In the future, they plan to improve this motion tracking system so that it can track robots in real time. The team is working to incorporate control signals so the robots can turn their lights on and off during flight and communicate more like real fireflies. They are also studying how electroluminescence might even improve some properties of these soft artificial muscles, says Kevin Chen.
“This work is really interesting because it minimizes the overhead (weight and power) for light generation without compromising flight performance,” says Kaushik Jayaram, an assistant professor in the Department of Mechanical Engineering at the University of Colorado at Boulder, who was not involved with this research. “The wingbeat synchronized flash generation demonstrated in this work will facilitate motion tracking and flight control of multiple microrobots in low-light environments, both indoors and outdoors.”

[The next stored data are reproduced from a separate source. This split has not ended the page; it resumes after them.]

/-! ### `reportRollaway` -/

@[simp] theorem reportRollaway_pending (r : AlarmReason) (s : State) : (reportRollaway r s).pending = s.pending := rfl
@[simp] theorem reportRollaway_freeCount (r : AlarmReason) (s : State) :
    (reportRollaway r s).freeCount = s.freeCount := rfl
@[simp] theorem reportRollaway_now (r : AlarmReason) (s : State) : (reportRollaway r s).now = s.now := rfl
@[simp] theorem reportRollaway_stc (r : AlarmReason) (s : State) : (reportRollaway r s).stc = s.stc := rfl
@[simp] theorem reportRollaway_alarm (r : AlarmReason) (s : State) : (reportRollaway r s).alarm = s.alarm := rfl
@[simp] theorem reportRollaway_ptb (r : AlarmReason) (s : State) : (reportRollaway r s).ptb = s.ptb := rfl
@[simp] theorem reportRollaway_glu (r : AlarmReason) (s : State) : (reportRollaway r s).glu = s.glu := rfl
@[simp] theorem reportRollaway_hpl (r : AlarmReason) (s : State) : (reportRollaway r s).hpl = s.hpl := rfl
@[simp] theorem reportRollaway_mod (r : AlarmReason) (s : State) : (reportRollaway r s).mod = s.mod := rfl
@[simp] theorem reportRollaway_crm (r : AlarmReason) (s : State) : (reportRollaway r s).crm = s.crm := rfl
@[simp] theorem reportRollaway_hoe (r : AlarmReason) (s : State) : (reportRollaway r s).hoe = s.hoe := rfl
@[simp] theorem reportRollaway_rsq (r : AlarmReason) (s : State) : (reportRollaway r s).rsq = s.rsq := rfl
@[simp] theorem reportRollaway_lnk (r : AlarmReason) (s : State) : (reportRollaway r s).lnk = s.lnk := rfl
@[simp] theorem reportRollaway_suc (r : AlarmReason) (s : State) : (reportRollaway r s).suc = s.suc := rfl
@[simp] theorem reportRollaway_dgr (r : AlarmReason) (s : State) : (reportRollaway r s).dgr = s.dgr := rfl

/-! ### `askPlan` -/

@[simp] theorem askPlan_pending (s : State) : (askPlan s).pending = s.pending := rfl
@[simp] theorem askPlan_freeCount (s : State) : (askPlan s).freeCount = s.freeCount := rfl
@[simp] theorem askPlan_agenda (s : State) : (askPlan s).agenda = { s.agenda with plan := true } := rfl
@[simp] theorem askPlan_now (s : State) : (askPlan s).now = s.now := rfl
@[simp] theorem askPlan_stc (s : State) : (askPlan s).stc = s.stc := rfl
@[simp] theorem askPlan_alarm (s : State) : (askPlan s).alarm = s.alarm := rfl
@[simp] theorem askPlan_ptb (s : State) : (askPlan s).ptb = s.ptb := rfl
@[simp] theorem askPlan_glu (s : State) : (askPlan s).glu = s.glu := rfl
@[simp] theorem askPlan_hpl (s : State) : (askPlan s).hpl = s.hpl := rfl
@[simp] theorem askPlan_mod (s : State) : (askPlan s).mod = s.mod := rfl
@[simp] theorem askPlan_crm (s : State) : (askPlan s).crm = s.crm := rfl
@[simp] theorem askPlan_hoe (s : State) : (askPlan s).hoe = s.hoe := rfl
@[simp] theorem askPlan_rsq (s : State) : (askPlan s).rsq = s.rsq := rfl
@[simp] theorem askPlan_lnk (s : State) : (askPlan s).lnk = s.lnk := rfl
@[simp] theorem askPlan_suc (s : State) : (askPlan s).suc = s.suc := rfl
@[simp] theorem askPlan_dgr (s : State) : (askPlan s).dgr = s.dgr := rfl

/-! ### `askExits` -/

@[simp] theorem askExits_pending (s : State) : (askExits s).pending = s.pending := rfl
@[simp] theorem askExits_freeCount (s : State) : (askExits s).freeCount = s.freeCount := rfl
@[simp] theorem askExits_agenda (s : State) : (askExits s).agenda = { s.agenda with exits := true } := rfl
@[simp] theorem askExits_now (s : State) : (askExits s).now = s.now := rfl
@[simp] theorem askExits_stc (s : State) : (askExits s).stc = s.stc := rfl
@[simp] theorem askExits_alarm (s : State) : (askExits s).alarm = s.alarm := rfl
@[simp] theorem askExits_ptb (s : State) : (askExits s).ptb = s.ptb := rfl
@[simp] theorem askExits_glu (s : State) : (askExits s).glu = s.glu := rfl
@[simp] theorem askExits_hpl (s : State) : (askExits s).hpl = s.hpl := rfl
@[simp] theorem askExits_mod (s : State) : (askExits s).mod = s.mod := rfl
@[simp] theorem askExits_crm (s : State) : (askExits s).crm = s.crm := rfl
@[simp] theorem askExits_hoe (s : State) : (askExits s).hoe = s.hoe := rfl
@[simp] theorem askExits_rsq (s : State) : (askExits s).rsq = s.rsq := rfl
@[simp] theorem askExits_lnk (s : State) : (askExits s).lnk = s.lnk := rfl
@[simp] theorem askExits_suc (s : State) : (askExits s).suc = s.suc := rfl
@[simp] theorem askExits_dgr (s : State) : (askExits s).dgr = s.dgr := rfl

“While the light production, reminiscence of biological fireflies and the potential use of communication presented in this work are extremely interesting, I believe the real impetus is that this latest development could become a milestone for demonstrating these robots outside controlled conditions. laboratory,” adds Pakpong Chirarattananon, an associate professor in the Department of Biomedical Engineering at the City University of Hong Kong, who was also not involved in this work. “Illuminated actuators potentially act as active markers for external cameras to provide real-time feedback for flight stabilization to replace the current motion capture system. Electroluminescence would allow for the use of less sophisticated equipment and tracking of robots from a distance, perhaps via another larger mobile robot, for real-world deployment. That would be a remarkable advance. I would be thrilled to see what the authors accomplish next.”
This work was supported by the MIT Electronics Research Laboratory.